During the first half of May she was at Trepassy, Newfoundland, as base for the three big Curtiss NC flying boats that departed, eastbound, on the 16th. The ship then steamed to England, where she greeted the NC-4, the only plane to complete the trip by air, at the end of May. Aroostook then took the NC-4 back to U.S., and in August-early September carried a cargo of mines and supplies to California. She spent the rest of the year on the West Coast performing transportation duties and on assignment as the Pacific Fleet's aviation flagship.

Though continuing to be classified as a minelayer, and receiving the designation CM-3 in mid-1920, Aroostook's remaining active service was as an aircraft tender. Throughout the 1920s, she mainly operated in the eastern Pacific, but made occasional visits to the Caribbean area and the U.S. East Coast to take part in fleet exercises. Aroostook also steamed to Hawaii in 1925 and 1928, on the first occasion as a support ship for a pioneering attempt to fly two patrol planes from the West Coast to Hawaii.

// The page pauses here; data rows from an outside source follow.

-- ==== Sys2Proof/Laws/Vector.lean ====
section
/-! SUPPORT. The elements of a packed vector value and of the destination (40_complex_multiply.md R141 to R146). -/

namespace Sys2Proof.Machine

@[simp] theorem dwordAt_zero (i : Nat) : dwordAt 0#512 i = 0#32 := by
  simp [dwordAt]

/-- Element `i` of a packed list is its entry, or 0 where the list has none. -/
theorem dwordAt_packDwords : ∀ (l : List Dword) (i : Nat), i < 16 → dwordAt (packDwords l) i = l.getD i 0#32
  | [], i, _ => by simp [packDwords]
  | d :: ds, 0, _ => by
    ext j hj
    have h1 : j < 512 := by omega
    simp [dwordAt, packDwords, BitVec.getElem_extractLsb', hj, h1]
  | d :: ds, i + 1, hi => by
    have ih := dwordAt_packDwords ds i (by omega)
    rw [List.getD_cons_succ, ← ih]
    ext j hj
    have h2 : ¬ 32 * (i + 1) + j < 32 := by omega
    have h3 : 32 * (i + 1) + j - 32 = 32 * i + j := by omega
    have h4 : 32 * (i + 1) + j < 512 := by omega
    have h5 : BitVec.getLsbD d (32 * (i + 1) + j) = false := BitVec.getLsbD_of_ge d _ (by omega)
    simp [dwordAt, packDwords, BitVec.getElem_extractLsb', h2, h3, h4, h5, BitVec.getLsbD_eq_getElem (by omega : 32 * i + j < 512)]

/-- The real and imaginary parts of a pair. -/
@[simp] theorem realPart_pairOf (re im : Fp16) : realPart (pairOf re im) = re := by
  exact BitVec.extractLsb'_append_eq_right

@[simp] theorem imagPart_pairOf (re im : Fp16) : imagPart (pairOf re im) = im := by
  exact BitVec.extractLsb'_append_eq_left

theorem elementCount_le (vl : VecLen) : elementCount vl ≤ 16 := by
  cases vl <;> decide

/-- Element `i` of the new destination value. -/
theorem dwordAt_destValue (f : Form) (o : Operands) (src2 : Src2) (s : State) (i : Nat) (hi : i < elementCount f.vl) :
    dwordAt (destValue f o src2 s) i = (destElement f o src2 s i).1 := by
  have := elementCount_le f.vl
  rw [destValue, dwordAt_packDwords _ _ (by omega)]
  simp [destElements, List.getD_eq_getElem?_getD, hi]

/-- Above the vector length the new destination value is 0 (R146). -/
theorem dwordAt_destValue_upper (f : Form) (o : Operands) (src2 : Src2) (s : State) (i : Nat) (h16 : i < 16)
    (hi : elementCount f.vl ≤ i) : dwordAt (destValue f o src2 s) i = 0#32 := by
  rw [destValue, dwordAt_packDwords _ _ h16]
  simp [destElements, List.getD_eq_getElem?_getD, hi]

end Sys2Proof.Machine
end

Decommissioning and sale, 1931-1947

Placed out of commission in March 1931 at the Puget Sound Navy Yard, Bremerton, Washington, Aroostook was laid up for the next decade. With World War II raging in Europe and threatening to spread worldwide, she was considered for reactivation as a cargo ship, and in May 1941 was redesignated AK-44. However, her age and limited capabilities kept her inactive. In February 1943, Aroostook was stricken from the Naval Vessel Register and transferred to the War Shipping Administration. Regaining the name Bunker Hill, she stayed in port for the rest of the War. Though sold in 1947 to a firm that planned to use her as a floating casino, these plans fell through and the old ship was seized by the Government, which sold her for scrapping in October 1947.